How to change the Logon Account for an Atria Component
Overview
The majority of Atria components need to run in the context of an Active Directory User account in order to grant the component the rights it needs to performed the task intended by the component. Although the naming of these account typically follow a certain pattern, there may be times where you want to use a different pattern, or use a specific account name for these components.
Additionally, older versions of Atria may be configured to use an Active Directory User Account for a component, and you wish to change that to use a gMSA account instead.
With Atria v15.24 onwards, the component credential can be configured quite easily with a few simple steps.
This document will detail how to change an existing component to use a different account.
Applies to
Atria 15.24 and later
Details
NOTE: Not all accounts can be configured as gMSA's. Only those that are used as the Logon Account for Web Services, Services, or Scheduled tasks can use gMSA's. All other credentials must be User Accounts.
The List below details the components that can be configured as gMSA's
| Component | ComponentName | Type |
|---|---|---|
| Atria Config Service | configservice | Service |
| Atria Agent | agent | Service |
| Atria Provisioning Service | provisioning | Service |
| Directory Web Service | directoryws | Web Service |
| MSOL Web Service | msolws | Web Service |
| WorkSpace Web Service | workspacews | Web Service |
| Scheduled tasks | scheduledtasks | Scheduled Tasks |
To change an account for a component, in an Administrative session of Powershell run the following:
$Cred = Get-Credential # This is where you set the details of your new credential. Refer to the below information for further details
Set-AtriaInstallerCredential -Component <componentname> -Server <servername> -Credential $Cred
When entering the details of the credential, make sure to specify it in the format of Domain\Account. If the account is to be a gMSA, make sure to specify the $ (dollar sign) on the end of the AccountName.
A gMSA account cannot exceed 15 characters in length.
A User Account can be up to 20 characters inlength.
Leave the Password blank for a gMSA account.
The user does not need to exist prior to configuring this. The installers will create the credential if it does not exist.
This will store the desired credential securely in the Atria Config Service
Then simply re-run an upgrade (or installation) for the desired component.

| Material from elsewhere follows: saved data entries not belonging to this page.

/-! ### State.powerOn -/

@[simp] theorem State.powerOn_lifeState : s.powerOn.lifeState = State.reset.lifeState := rfl
@[simp] theorem State.powerOn_inRead : s.powerOn.inRead = State.reset.inRead := rfl
@[simp] theorem State.powerOn_sizeBytes : s.powerOn.sizeBytes = State.reset.sizeBytes := rfl
@[simp] theorem State.powerOn_stateReserved : s.powerOn.stateReserved = State.reset.stateReserved := rfl
@[simp] theorem State.powerOn_wc : s.powerOn.wc = State.reset.wc := rfl
@[simp] theorem State.powerOn_widthSet : s.powerOn.widthSet = State.reset.widthSet := rfl
@[simp] theorem State.powerOn_sourceId : s.powerOn.sourceId = State.reset.sourceId := rfl
@[simp] theorem State.powerOn_sourceSet : s.powerOn.sourceSet = State.reset.sourceSet := rfl
@[simp] theorem State.powerOn_stateSize : s.powerOn.stateSize = State.reset.stateSize := rfl
@[simp] theorem State.powerOn_writePos : s.powerOn.writePos = State.reset.writePos := rfl
@[simp] theorem State.powerOn_writeLen : s.powerOn.writeLen = State.reset.writeLen := rfl
@[simp] theorem State.powerOn_readCursor : s.powerOn.readCursor = State.reset.readCursor := rfl
@[simp] theorem State.powerOn_nextExpected : s.powerOn.nextExpected = State.reset.nextExpected := rfl
@[simp] theorem State.powerOn_arg0 : s.powerOn.arg0 = State.reset.arg0 := rfl
@[simp] theorem State.powerOn_arg1 : s.powerOn.arg1 = State.reset.arg1 := rfl
@[simp] theorem State.powerOn_arg2 : s.powerOn.arg2 = State.reset.arg2 := rfl
@[simp] theorem State.powerOn_arg3 : s.powerOn.arg3 = State.reset.arg3 := rfl
@[simp] theorem State.powerOn_res0 : s.powerOn.res0 = State.reset.res0 := rfl
@[simp] theorem State.powerOn_res1 : s.powerOn.res1 = State.reset.res1 := rfl
@[simp] theorem State.powerOn_gWpos : s.powerOn.gWpos = State.reset.gWpos := rfl
@[simp] theorem State.powerOn_gWlen : s.powerOn.gWlen = State.reset.gWlen := rfl
@[simp] theorem State.powerOn_gPhase : s.powerOn.gPhase = State.reset.gPhase := rfl
@[simp] theorem State.powerOn_rreqPos : s.powerOn.rreqPos = State.reset.rreqPos := rfl
@[simp] theorem State.powerOn_rreqLen : s.powerOn.rreqLen = State.reset.rreqLen := rfl
@[simp] theorem State.powerOn_rreqSeek : s.powerOn.rreqSeek = State.reset.rreqSeek := rfl
@[simp] theorem State.powerOn_faultCause : s.powerOn.faultCause = State.reset.faultCause := rfl
@[simp] theorem State.powerOn_faultInfo0 : s.powerOn.faultInfo0 = State.reset.faultInfo0 := rfl
@[simp] theorem State.powerOn_faultInfo1 : s.powerOn.faultInfo1 = State.reset.faultInfo1 := rfl
@[simp] theorem State.powerOn_faultOp : s.powerOn.faultOp = State.reset.faultOp := rfl
@[simp] theorem State.powerOn_storage : s.powerOn.storage = State.reset.storage := rfl
@[simp] theorem State.powerOn_queue : s.powerOn.queue = State.reset.queue := rfl
@[simp] theorem State.powerOn_vOpen : s.powerOn.vOpen = State.reset.vOpen := rfl
@[simp] theorem State.powerOn_vOrder : s.powerOn.vOrder = State.reset.vOrder := rfl
@[simp] theorem State.powerOn_vPcount : s.powerOn.vPcount = State.reset.vPcount := rfl
@[simp] theorem State.powerOn_vChannels : s.powerOn.vChannels = State.reset.vChannels := rfl
@[simp] theorem State.powerOn_vEntropy : s.powerOn.vEntropy = State.reset.vEntropy := rfl
@[simp] theorem State.powerOn_vVersion : s.powerOn.vVersion = State.reset.vVersion := rfl
@[simp] theorem State.powerOn_vLength : s.powerOn.vLength = State.reset.vLength := rfl
@[simp] theorem State.powerOn_vHist : s.powerOn.vHist = State.reset.vHist := rfl
@[simp] theorem State.powerOn_vDecPos : s.powerOn.vDecPos = State.reset.vDecPos := rfl
@[simp] theorem State.powerOn_vByteCursor : s.powerOn.vByteCursor = State.reset.vByteCursor := rfl
@[simp] theorem State.powerOn_vBitPos : s.powerOn.vBitPos = State.reset.vBitPos := rfl
@[simp] theorem State.powerOn_vSkipBase : s.powerOn.vSkipBase = State.reset.vSkipBase := rfl
@[simp] theorem State.powerOn_vSkipCount : s.powerOn.vSkipCount = State.reset.vSkipCount := rfl
@[simp] theorem State.powerOn_hTab : s.powerOn.hTab = State.reset.hTab := rfl
@[simp] theorem State.powerOn_hBuilt : s.powerOn.hBuilt = State.reset.hBuilt := rfl
@[simp] theorem State.powerOn_getSuspended : s.powerOn.getSuspended = State.reset.getSuspended := rfl
@[simp] theorem State.powerOn_held : s.powerOn.held = State.reset.held := rfl
@[simp] theorem State.powerOn_codecVersions : s.powerOn.codecVersions = s.codecVersions := rfl
@[simp] theorem State.powerOn_media : s.powerOn.media = s.media := rfl
@[simp] theorem State.powerOn_srcPhase : s.powerOn.srcPhase = State.reset.srcPhase := rfl
@[simp] theorem State.powerOn_inputs : s.powerOn.inputs = s.inputs := rfl
@[simp] theorem State.powerOn_hostWord : s.powerOn.hostWord = s.hostWord := rfl
@[simp] theorem State.powerOn_hostBytes : s.powerOn.hostBytes = s.hostBytes := rfl
@[simp] theorem State.powerOn_freeTick : s.powerOn.freeTick = s.freeTick := rfl

end Sys2Proof.Machine
end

As an example, to reconfigure the Agent to use a gMSA, run the following with DomainName\Atria_Agent_Svc$ as the account
$Cred = Get-Credential
Set-AtriaInstallerCredential -Component Agent -Server (HostName) -Credential $Cred
Update-AtriaAgent
or
$Password = New-Object -TypeName System.Security.SecureString
$Cred = New-Object -TypeName System.Management.Automation.PSCredential -ArgumentList ('DomainName\Atria_Agent_Svc$', $Password)

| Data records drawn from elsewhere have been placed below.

/-- The window of V-SB-6 with STORAGE of 64 bytes: APPEND of 8 samples keeps the last `32 - 28` or `31 - 28`. -/
def tightS1 (len : Word) : State := { readS1 len with sizeBytes := 64, readCursor := 30, arg0 := 8 }

/-- V-FT-8, V-SB-6, the same with a job pending, and a retained length that is not aligned. -/
theorem witness_appendCompacts :
    (let s : State := { readS1 0 with arg0 := 65 };
      s.sourceMayIssue ∧ s.queue = [] ∧ 0 ≤ s.arg0.toInt ∧ (s.capacity : Int) < s.writeLen.toInt + s.arg0.toInt
      ∧ ((0 : Nat) : Int) = s.readCursor.toInt - s.readCursor.toInt % s.granularity
      ∧ (s.capacity : Int) < s.writeLen.toInt - (0 : Nat) + s.arg0.toInt)
    ∧ (let s : State := tightS1 32;
      s.sourceMayIssue ∧ s.queue = [] ∧ 0 ≤ s.arg0.toInt ∧ (s.capacity : Int) < s.writeLen.toInt + s.arg0.toInt
      ∧ ((28 : Nat) : Int) = s.readCursor.toInt - s.readCursor.toInt % s.granularity
      ∧ s.writeLen.toInt - (28 : Nat) + s.arg0.toInt ≤ s.capacity
      ∧ (s.writeLen.toInt - (28 : Nat)) * s.bytesPerSample % 8 = 0)
    ∧ (let s : State := { tightS1 32 with queue := [jobOf rampFrame] }; 28 ≠ 0 ∧ s.queue ≠ [])
    ∧ (let s : State := tightS1 31;
      s.sourceMayIssue ∧ s.queue = [] ∧ (s.capacity : Int) < s.writeLen.toInt + s.arg0.toInt
      ∧ ((28 : Nat) : Int) = s.readCursor.toInt - s.readCursor.toInt % s.granularity
      ∧ s.writeLen.toInt - (28 : Nat) + s.arg0.toInt ≤ s.capacity
      ∧ (s.writeLen.toInt - (28 : Nat)) * s.bytesPerSample % 8 ≠ 0) := by decide

theorem witness_appendCompacts_windowInvariant :
    State.windowInvariant { readS1 0 with arg0 := 65 } ∧ (tightS1 32).windowInvariant ∧ (tightS1 31).windowInvariant
    ∧ State.windowInvariant { tightS1 32 with queue := [jobOf rampFrame] } :=
  ⟨windowInvariant_of (by decide) (by decide) rfl, windowInvariant_of (by decide) (by decide) rfl,
    windowInvariant_of (by decide) (by decide) rfl, windowInvariant_of (by decide) (by decide) rfl⟩

/-- At once, and after what the compaction waited for. -/
theorem witness_appendReturnsAlignedOffsets :
    (let s : State := { readS1 16 with arg0 := 8 };
      (s.sourceMayIssue ∧ s.held = none) ∧ s.windowInvariant
      ∧ ∃ t, exec .append s = .next t ∧ t.lifeState = .ready ∧ t.held = none)
    ∧ (let s : State := { tightS1 32 with held := some (.append 8) };
      (s.held = some (.append 8) ∧ s.windowInvariant) ∧ ∃ t, step s = .next t ∧ t.lifeState = .ready ∧ t.held = none) :=
  ⟨⟨by decide, windowInvariant_of (by decide) (by decide) rfl, _, rfl, by decide⟩,
    ⟨rfl, .inr ⟨by decide, nofun, fun _ => rfl, nofun, fun w h => by cases h; decide⟩⟩, _, rfl, by decide⟩

theorem witness_undo :
    (let s : State := { readS1 16 with arg0 := -1 }; s.sourceMayIssue ∧ s.arg0.toInt < 0)
    ∧ (let s : State := { readS1 16 with arg0 := 17 }; 0 ≤ s.arg0.toInt ∧ s.writeLen.toInt < s.arg0.toInt)
    ∧ (let s : State := { readS1 16 with arg0 := 16 }; 0 ≤ s.arg0.toInt ∧ s.arg0.toInt ≤ s.writeLen.toInt) := by decide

Set-AtriaInstallerCredential -Component Agent -Server (HostName) -Credential $Cred
Update-AtriaAgent
The Agent will be updated (to the highest version available that is less than or equal to the version of the Atria.Tools Powershell module that is installed on the Provisioning Server), and the Service will be reconfigured to use this account.
Any Certificates that the account needs access to will also be updated automatically.

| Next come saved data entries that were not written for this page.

-- ==== Sys2Proof/Tests/Slice0.lean ====
section
/-! SUPPORT. The model's own tests. Every expected value is the spec's: a vector of spec/95_test_vectors.md,
named where it is used, or a word written out from the encoding of spec/30_encoding.md. -/

open Sys2Proof Sys2Proof.Machine

namespace Sys2Proof.Tests

/-! ### WellFormed: each check refuses an ill-formed term -/

theorem test_commandWordNop_illFormed : (Instr.cmdReserved 0#32).wellFormed = false := by decide
theorem test_commandWordCalibrate_illFormed : (Instr.cmdReserved 1#32).wellFormed = false := by decide
theorem test_commandWordUpdate_illFormed : (Instr.cmdReserved 2#32).wellFormed = false := by decide
theorem test_readOfMappedAddress_illFormed : (Instr.rdUnmapped 0x54#8).wellFormed = false := by decide
theorem test_writeOfMappedAddress_illFormed : (Instr.wrUnmapped 0x00#8).wellFormed = false := by decide

/-- Boundary values of the three checks. -/
theorem test_boundaryOperands_wellFormed :
    (Instr.cmdReserved 3#32).wellFormed = true ∧ (Instr.cmdReserved 0x100#32).wellFormed = true ∧
    (Instr.rdUnmapped 0x58#8).wellFormed = true ∧ (Instr.rdUnmapped 0x53#8).wellFormed = true ∧
    (Instr.wrUnmapped 0xFF#8).wellFormed = true ∧ (Instr.wrUnmapped 0x01#8).wellFormed = true := by decide

/-! ### Decoding: words written out from R80, R83, R89 and the address map R61 -/

/-- E1 to E5. -/
theorem test_decodeCommands :
    decode 0x10000000000#41 = .nop ∧ decode 0x10000000001#41 = .calibrate ∧
    decode 0x10000000002#41 = .update ∧ decode 0x10000000003#41 = .cmdReserved 3#32 ∧
    decode 0x10000000101#41 = .cmdReserved 0x101#32 := by decide

theorem test_decodeConfigurationReads :
    decode 0x00000000000#41 = .rdCmd ∧ decode 0x00400000000#41 = .rdStatus ∧
    decode 0x00800000000#41 = .rdConfig ∧ decode 0x00C00000000#41 = .rdRetryMax ∧
    decode 0x01000000000#41 = .rdCalN ∧ decode 0x01400000000#41 = .rdAlpha ∧
    decode 0x01800000000#41 = .rdBeta ∧ decode 0x01C00000000#41 = .rdAccStatTh ∧
    decode 0x02000000000#41 = .rdGzStatTh := by decide

/-- E9, E10, E15 among them. -/
theorem test_decodeResultReads :
    decode 0x02400000000#41 = .rdRoll ∧ decode 0x024DEADBEEF#41 = .rdRoll ∧
    decode 0x02800000000#41 = .rdPitch ∧ decode 0x02C00000000#41 = .rdYaw ∧
    decode 0x03000000000#41 = .rdYawBias ∧ decode 0x03400000000#41 = .rdTLastLo ∧
    decode 0x03800000000#41 = .rdTLastHi ∧ decode 0x03C00000000#41 = .rdGoffX ∧
    decode 0x04000000000#41 = .rdGoffY ∧ decode 0x04400000000#41 = .rdGoffZ ∧
    decode 0x04800000000#41 = .rdAoffX ∧ decode 0x04C00000000#41 = .rdAoffY ∧
    decode 0x05000000000#41 = .rdAoffZ ∧ decode 0x05400000000#41 = .rdId := by decide

/-- E6 to E8, and writes of the programs P1, P2, P5. -/
theorem test_decodeConfigurationWrites :
    decode 0x10400000308#41 = .wrStatus 0x308#32 ∧ decode 0x10800000015#41 = .wrConfig 0x15#32 ∧
    decode 0x10C00000003#41 = .wrRetryMax 3#32 ∧ decode 0x11000000004#41 = .wrCalN 4#32 ∧
    decode 0x1143F7AE148#41 = .wrAlpha 0x3F7AE148#32 ∧ decode 0x1183C23D70A#41 = .wrBeta 0x3C23D70A#32 ∧
    decode 0x11C3D4CCCCD#41 = .wrAccStatTh 0x3D4CCCCD#32 ∧
    decode 0x1203F000000#41 = .wrGzStatTh 0x3F000000#32 := by decide

/-- H23 and E14 among them. -/
theorem test_decodeReadOnlyWrites :
    decode 0x12442340000#41 = .wrRoll ∧ decode 0x12800000000#41 = .wrPitch ∧
    decode 0x12C00000000#41 = .wrYaw ∧ decode 0x13000000000#41 = .wrYawBias ∧
    decode 0x13400000000#41 = .wrTLastLo ∧ decode 0x13800000000#41 = .wrTLastHi ∧
    decode 0x13C00000000#41 = .wrGoffX ∧ decode 0x14000000000#41 = .wrGoffY ∧
    decode 0x14400000000#41 = .wrGoffZ ∧ decode 0x14800000000#41 = .wrAoffX ∧
    decode 0x14C00000000#41 = .wrAoffY ∧ decode 0x15000000000#41 = .wrAoffZ ∧
    decode 0x15400000000#41 = .wrId := by decide

/-- E11 to E13, and `wr 0x11, 5` of H24. -/
theorem test_decodeUnmapped :
    decode 0x02500000000#41 = .rdUnmapped 0x25#8 ∧ decode 0x05800000000#41 = .rdUnmapped 0x58#8 ∧
    decode 0x1FC00000001#41 = .wrUnmapped 0xFC#8 ∧ decode 0x11100000005#41 = .wrUnmapped 0x11#8 := by decide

Follow the same procedure to change to use a different User (non gMSA) account.
Other Considerations
When changing a Web Service Account, typically in Atria you would also configure the Service Connection to use the same account. This is not actually needed, and in fact, if using a gMSA account, this is not even possible.
New installs of Atria will create an account specifically for WebService Access with the pattern of Atria_Connect_???? This account has no administrative rights. It is simply used to call Web Services.
It is intended that the Web Service Authorization will also be restricted to this account (or Domain Administrators) only in the future.
If this account does not exist, and you wish to delete the existing (old account), then this account should be configured in the same manner as mentioned above. Use 'WebServiceConnect' as the name of the Component. Then the Web Service connection can be reconfigured to use this account.